-- Opening Marker --
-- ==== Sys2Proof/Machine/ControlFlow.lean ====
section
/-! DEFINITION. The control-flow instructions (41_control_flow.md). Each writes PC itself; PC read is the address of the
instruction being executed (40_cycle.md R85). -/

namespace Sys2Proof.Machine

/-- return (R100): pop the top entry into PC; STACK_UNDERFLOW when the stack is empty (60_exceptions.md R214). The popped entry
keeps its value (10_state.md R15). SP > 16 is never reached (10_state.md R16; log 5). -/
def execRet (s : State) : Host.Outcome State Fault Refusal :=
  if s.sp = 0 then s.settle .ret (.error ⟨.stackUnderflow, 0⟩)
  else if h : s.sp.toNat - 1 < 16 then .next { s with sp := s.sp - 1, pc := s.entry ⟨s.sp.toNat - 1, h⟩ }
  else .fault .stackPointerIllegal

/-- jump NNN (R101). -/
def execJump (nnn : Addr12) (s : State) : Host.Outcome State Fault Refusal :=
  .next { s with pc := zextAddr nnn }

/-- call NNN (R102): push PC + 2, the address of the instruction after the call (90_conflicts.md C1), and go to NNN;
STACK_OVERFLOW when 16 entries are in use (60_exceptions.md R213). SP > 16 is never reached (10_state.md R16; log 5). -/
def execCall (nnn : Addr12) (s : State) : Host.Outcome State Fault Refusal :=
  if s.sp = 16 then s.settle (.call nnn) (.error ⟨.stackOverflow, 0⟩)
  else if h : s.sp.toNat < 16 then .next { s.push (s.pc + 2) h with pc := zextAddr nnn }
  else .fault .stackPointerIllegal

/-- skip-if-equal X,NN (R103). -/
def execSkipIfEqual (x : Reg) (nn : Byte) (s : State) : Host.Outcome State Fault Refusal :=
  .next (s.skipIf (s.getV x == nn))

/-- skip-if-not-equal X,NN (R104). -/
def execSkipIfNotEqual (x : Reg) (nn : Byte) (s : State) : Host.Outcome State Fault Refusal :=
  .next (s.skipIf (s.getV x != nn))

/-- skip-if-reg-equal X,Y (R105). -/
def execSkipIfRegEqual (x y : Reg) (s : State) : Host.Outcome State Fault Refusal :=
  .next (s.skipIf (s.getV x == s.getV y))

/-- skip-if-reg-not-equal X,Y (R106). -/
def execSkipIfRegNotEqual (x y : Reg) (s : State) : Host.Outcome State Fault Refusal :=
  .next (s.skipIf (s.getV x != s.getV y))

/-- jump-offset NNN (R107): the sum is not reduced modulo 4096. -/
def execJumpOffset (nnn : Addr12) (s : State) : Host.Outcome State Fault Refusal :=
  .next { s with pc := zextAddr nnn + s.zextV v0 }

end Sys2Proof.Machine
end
-- Closing Marker --
> EXERCISE REQUIREMENTS: Print exactly the lines above from the one with "NNN (R101). -/" to the one with "X,NN (R104). -/", including both.

> EXERCISE RESULT:
/-- jump NNN (R101). -/
def execJump (nnn : Addr12) (s : State) : Host.Outcome State Fault Refusal :=
  .next { s with pc := zextAddr nnn }

/-- call NNN (R102): push PC + 2, the address of the instruction after the call (90_conflicts.md C1), and go to NNN;
STACK_OVERFLOW when 16 entries are in use (60_exceptions.md R213). SP > 16 is never reached (10_state.md R16; log 5). -/
def execCall (nnn : Addr12) (s : State) : Host.Outcome State Fault Refusal :=
  if s.sp = 16 then s.settle (.call nnn) (.error ⟨.stackOverflow, 0⟩)
  else if h : s.sp.toNat < 16 then .next { s.push (s.pc + 2) h with pc := zextAddr nnn }
  else .fault .stackPointerIllegal

/-- skip-if-equal X,NN (R103). -/
def execSkipIfEqual (x : Reg) (nn : Byte) (s : State) : Host.Outcome State Fault Refusal :=
  .next (s.skipIf (s.getV x == nn))

/-- skip-if-not-equal X,NN (R104). -/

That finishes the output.